La conure veuve, native d’Argentine et du Brésil, a été introduite aux Etats Unis en tant qu’oiseau d’ornement. Des oiseaux échappés de captivité ont proliféré à travers le pays. Introduite en Europe, en Israël, au Japon, aux Bermudes, à Porto Rico et aux Canaries, l’espèce s’est remarquablement adaptée à ces différents milieux. Après avoir vécu dans des espaces naturels et vastes, elle a colonisé de nombreuses grandes villes, à commencer par les parcs urbains, avant de s’installer définitivement dans les parties arborées à la périphérie des grandes cités et surtout dans les zones cultivées et les vergers où elle fait des ravages. Ses cris aigus et ses hurlements, ainsi que les bavardages incessants à la colonie en font un oiseau bruyant qui tout en étant fort sympathique, n’en est pas moins parfois dérangeant.
La perruche à collier, originaire des régions tropicales de l’Afrique et de l’Inde, a été introduite au Moyen Orient et en Extrême Orient, et aux Etats-Unis, Angleterre, Pays bas, Belgique, Allemagne, Espagne et Italie. Elle est également arrivée en France et s’y trouve très bien ! Comme sa consœur la conure veuve, elle a su oublier les territoires d’origine de sa race, les étendues semi-désertiques et les forêts des pays où elle est née, pour apprécier les cultures où elle se nourrit en bandes dévastatrices, les parcs urbains, les vergers, et les grandes villes surpeuplées. Elle lance des cris perçants en vol ou quand elle reste posée dans un arbre, des sons rauques ou bien aigus si elle se sent menacée. Elle bavarde sans arrêt à la colonie. On ne peut pas la manquer ! Sa présence bruyante suscite de l’attendrissement ou de l’agacement, mais sa beauté et sa vivacité en font un oiseau attachant qui anime les parcs urbains par sa belle prestance.
Perruche ou conure, les Psittacidés sont tous des oiseaux attachants. D’une intelligence rare, ils s’adaptent et survivent parfois dans des conditions difficiles. Le commerce illégal, la déforestation, la persécution, les dérangements leur sont néfastes, et pourtant, ils se regroupent, vivent en colonies afin de profiter d’une certaine sécurité due au nombre et sont assez opportunistes pour arriver à survivre. Mais ils ne peuvent rien contre la perte de leur habitat, et les espèces disparaissent.

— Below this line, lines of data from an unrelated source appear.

/-- CTXLD (R240, R354, R355, R393). (log 42, DEDUCED) (log 43, DEDUCED) -/
def execCtxld (d : Dst) (a : Src) (s : State) : Out :=
  issue s
    (fun g => { ok := g.dstOk d && g.src64Ok a && uniOnly a, reads := srcRegs true a, writes := dstRegs false d, priv := true })
    (fun g =>
      let c := s.cur.core
      let va := g.rd64 a 0
      let read := fun (s : State) (n : Nat) (next : State → List Spot → List (BitVec 8) → Res) =>
        s.withWalks g ((pageCuts va n).map (·.1)) fun s => match s.areaSpots .loadHbm va n with
          | .error t => Res.trap t
          | .ok spots =>
            let h := s.accessAll false spots
            if ! h.2 then .ask h.1
            else match s.spotBad spots with
              | some q => .jump ((s.mismatch 64 c q).takeTrap c s.cur.slot { cause := 0x02 })
              | none => next s spots (spots.flatMap (fun p => s.bytes p.a p.n))
      if g.active = [] then .go (s.put g)
      else read s 256 (fun s _ head =>
        if ! areaHeadOk head then .trap { cause := 0x02 }
        else read s (256 + 2048 * fieldAt head 6 2) (fun s _ recs =>
          if ! areaShapeOk recs then .trap { cause := 0x02 }
          else
            let shape := areaShapeOf recs
            read s shape.size (fun s spots bs =>
              let part := fieldAt bs 28 1
              let demand : Demand := { vs := shape.vs, sc := shape.sc, bars := shape.bars, tiles := shape.tiles }
              if ! areaCodesOk bs then .trap { cause := 0x02 }
              else match (s.core c).fits demand with
              | none => (s.servedAll spots).giveNow g d 0xFFFFFFFF#32
              | some p =>
                if 32 < (s.cme (clusterOf c)).table.length + shape.mx then .hold
                else
                  let magic := clipSpots spots 4
                  let h := s.accessAll true magic
                  if ! h.2 then .ask h.1
                  else match h.1.walked c part (areaEntryPages bs) with
                  | (t, .wait) => .ask t
                  | (t, .bad q) => .go ((t.put g).mismatch part c q)
                  | (t, .ready) =>
                    let t := ((t.restore c bs p).renotice c part).servedAll spots
                    (t.homeWrites (enginePort c) 0 magic (leBytes 4 0)).giveNow g d (BitVec.ofNat 32 (p.slots.headD 0))))))

end Sys2Proof.Machine
end

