-- ==== Sys2Proof/Machine/Pergola.lean ====
section
/-! DEFINITION. Software queues, packets, launch headers, grids, offers and budgets (R302 to R315, R319, R321, R337, R338). -/

namespace Sys2Proof.Machine

/-! ### Queues and what a Pergola reads and writes (R302, R303) -/

def State.modPerg (s : State) (f : Pergola → Pergola) : State := { s with pergola := f s.pergola }
def State.queue (s : State) (q : Nat) : Queue := mget {} s.pergola.queues q
def State.setQueue (s : State) (q : Nat) (x : Queue) : State := s.modPerg (fun p => { p with queues := minsert p.queues q x })
def State.modQueue (s : State) (q : Nat) (f : Queue → Queue) : State := s.setQueue q (f (s.queue q))
def State.modRun (s : State) (q id : Nat) (f : PRun → PRun) : State :=
  s.modQueue q (fun x => { x with runs := x.runs.map (fun r => if r.id = id then f r else r) })

/-- The descriptor of a queue (R302). (log 19, DEDUCED) -/
def State.descAt (s : State) (q : Nat) : Nat := s.lodge.qtbase.toNat + 64 * q

/-- Writes part of a queue's descriptor, as writes of a number. -/
def State.descWrite (s : State) (q seq off : Nat) (bs : List (BitVec 8)) : State :=
  s.ownWrite (pergolaPort (s.queue q).die) seq (s.descAt q + off) bs

/-- What a read gives: its bytes, nothing while the host holds it back, a failed translation, or a check value that does
not match. -/
inductive PRead where
  | got (bs : List (BitVec 8))
  | wait
  | fail (e : XlFail)
  | lost
deriving DecidableEq, Repr

/-- The physical ranges behind a range of a partition's addresses (R157, R358). (log 19, DEDUCED) -/
def State.pergSpots (s : State) (part : Nat) (a : Access) (va : BitVec 64) (n : Nat) : Except XlFail (List Spot) :=
  (pageCuts va n).mapM (fun (p : BitVec 64 × Nat) =>
    if ! canonical p.1 then .error .access
    else match s.walk part (mget 0#64 s.lodge.roots part) (vaLow p.1) with
      | .error e => .error e
      | .ok t =>
        let dpa := t.dpaOf (vaLow p.1)
        if (a.writes && ! t.write) || (s.targetCond a dpa).isSome then .error .access else .ok (t.spot dpa p.2))

/-- A read that a Pergola or the Lodge makes for a partition, and in which it meets a mismatch (R390). -/
def State.pergLost (s : State) (part q : Nat) : State := s.mismatch part 0xFFFFFFFF q

/-- Reads physical ranges; a mismatch is charged to a partition (R390). -/
def State.readSpots (s : State) (part : Nat) (spots : List Spot) : State × PRead :=
  match s.readAll 64 spots with
  | (t, .wait) => (t, .wait)
  | (t, .bad q) => (t.pergLost part q, .lost)
  | (t, .ready) => (t, .got (spots.flatMap (fun p => t.bytes p.a p.n)))

/-- The tables behind some ranges of a partition's addresses are read (R288, R359, R365, R389). (log 99, DEDUCED) -/
def State.pergTables (s : State) (part : Nat) (rs : List (BitVec 64 × Nat)) : State × Served :=
  s.readAll 64 (rs.flatMap (fun r => s.rangeTables part r.1 r.2))

/-- Reads a range of a partition's addresses at its homes, as an LDA at PACKAGE scope does. -/
def State.pergRead (s : State) (part : Nat) (va : BitVec 64) (n : Nat) : State × PRead :=
  match s.pergTables part [(va, n)] with
  | (t, .wait) => (t, .wait)
  | (t, .bad q) => (t.pergLost part q, .lost)
  | (t, .ready) => match t.pergSpots part .load va n with
    | .error e => (t, .fail e)
    | .ok spots => match t.readSpots part spots with
      | (u, .wait) => (s.asked u, .wait)
      | r => r

/-- An address that translates to where it may be used. (log 44, DEDUCED) -/
def State.pergOk (s : State) (part : Nat) (a : Access) (va : BitVec 64) (n : Nat) : Bool :=
  match s.pergSpots part a va n with
  | .ok _ => true
  | .error _ => false
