-- ==== Sys2Proof/Certificates/Slice0/Obligations.lean ====
section
/-! DEFINITION. The statements about the model, for the provers. A statement about an instruction says, for every state in which
its gang may issue it, the whole next state: what its rule gives, and with it everything that it leaves alone. -/

section Statements

open Sys2Proof Sys2Proof.Machine


/-! ### A step, decoding, the schedulers (R72 to R83, R249, R250) -/

/-- R72 to R79 and R83: when a scheduler gives its turn to a gang, and the words at the gang's slot of its block decode, the
step is the meaning of that instruction, with its length and its stall code. Whose turn it is, and that an event which an
outside party has put first is run as it stands, are the model's own order of events (log 5, the model's choice). -/
def Obligations.StepRunsDecodedInstruction : Prop :=
  ∀ (s u : State) (g : Gang) (pre rest : List Nat) (n k : Nat) (ready : List Nat) (h : BitVec 32) (code : List (BitVec 32)) (i : Instr) (len : Nat)
    (a : EvArg) (more : List (Instr × EvArg)),
    let t : State := { s with clock := s.clock + 1, turnEv := true }
    let c := n / 4
    let v : State := { u with turn := n + 1 }
    let at_ := code.drop (g.slot - 1)
    s.turnEv = false → s.upsets = [] →
    (s.agenda = [] → t.schedulers = pre ++ n :: rest → (∀ m ∈ pre, t.turnOf (m / 4) (m % 4) = .idle) →
      t.turnOf c (n % 4) = .issues u k ready → v.gang? c k = some g → v.block c k g.block = .ok (h :: code) → h.getLsbD 31 = false →
      decode at_ = .ok (i, len) → (∀ j < len - 1, stallOf h (g.slot + 1 + j) = 0) →
        step s = exec i ((v.noteFetch c k).atIssue c k len (stallOf h g.slot) (at_.headD 0#32) ready)) ∧
    (∀ w : State, (w.atIssue c k len (stallOf h g.slot) (at_.headD 0#32) ready).cur =
        { core := c, slot := k, len := len, stall := stallOf h g.slot, word := at_.headD 0#32, ready := ready } ∧
      ((v.noteFetch c k).gang? c k).map (fun x => { x with fetchedAt := none }) = (v.gang? c k).map (fun x => { x with fetchedAt := none }) ∧
      (v.noteFetch c k).mem = v.mem) ∧
    (s.agenda = (i, a) :: more →
      (encode i = [] → step s = exec i { t with agenda := more, arg := a }) ∧
      (encode i ≠ [] → step s = .next { t with agenda := more }))

/-- R250: a scheduler issues the first ready gang in slot order from its pointer, and its pointer goes behind that gang; with
no ready gang its pointer stays; the privileged slot goes first in scheduler 0, but not twice in a row past a ready crew gang.
That a gang which a wait holds at issue is not ready is R249's word; when a turn passes with no issue, and that it leaves the
privileged slot first again, is the model's reading (log 76). -/
def Obligations.SchedulersTakeGangsInTurn : Prop :=
  ∀ (s u : State) (c i k : Nat),
    let p := mget 0 (s.core c).ptrs i
    let ready := s.readySlots c i
    let first := decide (i = 0) && s.privReady c && ! ((s.core c).privLast && decide (ready ≠ []))
    (∀ r, s.turnOf c i = .issues u k r → r = ready ∧
      (first = true → k = privSlot ∧ (u.core c).ptrs = (s.core c).ptrs ∧ (u.core c).privLast = true) ∧
      (first = false → k ∈ ready ∧ (∀ j ∈ ready, (k % 16 + 16 - p) % 16 ≤ (j % 16 + 16 - p) % 16) ∧
        mget 0 (u.core c).ptrs i = (k + 1) % 16 ∧ (i = 0 → (u.core c).privLast = false))) ∧
    (first = true → ∃ t, s.turnOf c i = .issues t privSlot ready) ∧
    (first = false → ready ≠ [] → ∃ t j, s.turnOf c i = .issues t j ready) ∧
    (first = false → ready = [] →
      (s.turnOf c i = .idle ∧ s.anyYielding c i = false ∧ (i = 0 → (s.core c).privLast = false)) ∨
        ∃ t, s.turnOf c i = .passes t ∧ (t.core c).ptrs = (s.core c).ptrs ∧ (i = 0 → (t.core c).privLast = false) ∧
          ∀ j g, s.gang? c j = some g → j ≠ privSlot → j / 16 = i → g.yielding = true →
            (t.gang? c j).map (·.yieldLeft) = some (g.yieldLeft - 1))

/-- The words of one instruction of each family, written out from the layout of R76 and the map of R80, decode to it: the
operation in bits 31 to 24, then D, A and B, and a literal word after the instruction where a source field holds 0xFF. -/
def Obligations.DecodeSamples : Prop :=
  decode [0x00123456#32] = .ok (.nop 0x123456#24, 1) ∧
  decode [0x14030102#32] = .ok (.iadd (.vec 3) (.vec 1) (.vec 2), 1) ∧
  decode [0x14C3FF01#32, 0x00000007#32] = .ok (.iadd (.uni 3) (.lit 0x00000007#32) (.vec 1), 2) ∧
  decode [0x07C20010#32] = .ok (.call (.uni 2) 0x0010#16, 1) ∧
  decode [0x40050607#32] = .ok (.pand 5#8 6#8 7#8, 1) ∧
  decode [0x63FCFDC0#32] = .ok (.ffma .none .lane (.uni 0), 1) ∧
  decode [0x9004C002#32] = .ok (.ld (.vec 4) (.uni 0) (.vec 2), 1) ∧
  decode [0xA0FC0406#32] = .ok (.atadd .none (.vec 4) (.vec 6), 1) ∧
  decode [0xB0011003#32] = .ok (.acpy 1#8 0x10#8 3#8, 1) ∧
  decode [0xC4010203#32] = .ok (.mma 1#8 2#8 (.vec 3), 1) ∧
  decode [0xD9050AFF#32, 0x80000000#32] = .ok (.sxappend 5#8 (.vec 0x0A) (.lit 0x80000000#32), 2) ∧
  decode [0xE0000000#32] = .ok (.rsenter, 1) ∧
  decode [0xEA000007#32] = .ok (.barsync 7#8, 1) ∧
  decode [0xF000C100#32] = .ok (.eret (.uni 1), 1) ∧
  decode [0x1F000000#32] = .ok (.illegalInstruction 0x1F000000#32, 1) ∧
  decode [0xE0000001#32] = .ok (.illegalOperand 0xE0000001#32 [], 1)

/-- R76 to R80: every instruction that its words can hold is read back from them, with the number of its words, whatever comes
after them. -/
def Obligations.DecodeOfEncode : Prop :=
  ∀ (i : Instr) (ws : List (BitVec 32)), i.wf = true → encode i ≠ [] → decode (encode i ++ ws) = .ok (i, (encode i).length)

/-- R76 to R80: whatever words decode to, it is well formed, and its words are the ones that were read. -/
def Obligations.EncodeOfDecode : Prop :=
  ∀ (ws : List (BitVec 32)) (i : Instr) (n : Nat), decode ws = .ok (i, n) → i.wf = true ∧ encode i = ws.take n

Mais nos petits envahisseurs verts, fort heureusement, ne sont pas menacés et se reproduisent avec un certain succès dans leurs pays d’adoption. Ces oiseaux sont très résistants et en dehors des régions polaires et des déserts, ces Psittacidés sont capables de vivre dans une grande variété d’habitats. Et après tout, ils apportent aussi une petite note d’exotisme dans nos villes parfois austères ! Alors, profitons pleinement de leur présence colorée, même si leurs cris résonnent quelquefois intensément à nos oreilles. C’est quand même plus agréable que le bruit de la circulation ou des sonneries de téléphones ! Il suffit juste de fermer les yeux et de s’imaginer marchant dans la forêt, entourés d’oiseaux aux couleurs vives… c’est ce que l’on appelle une évasion par la pensée !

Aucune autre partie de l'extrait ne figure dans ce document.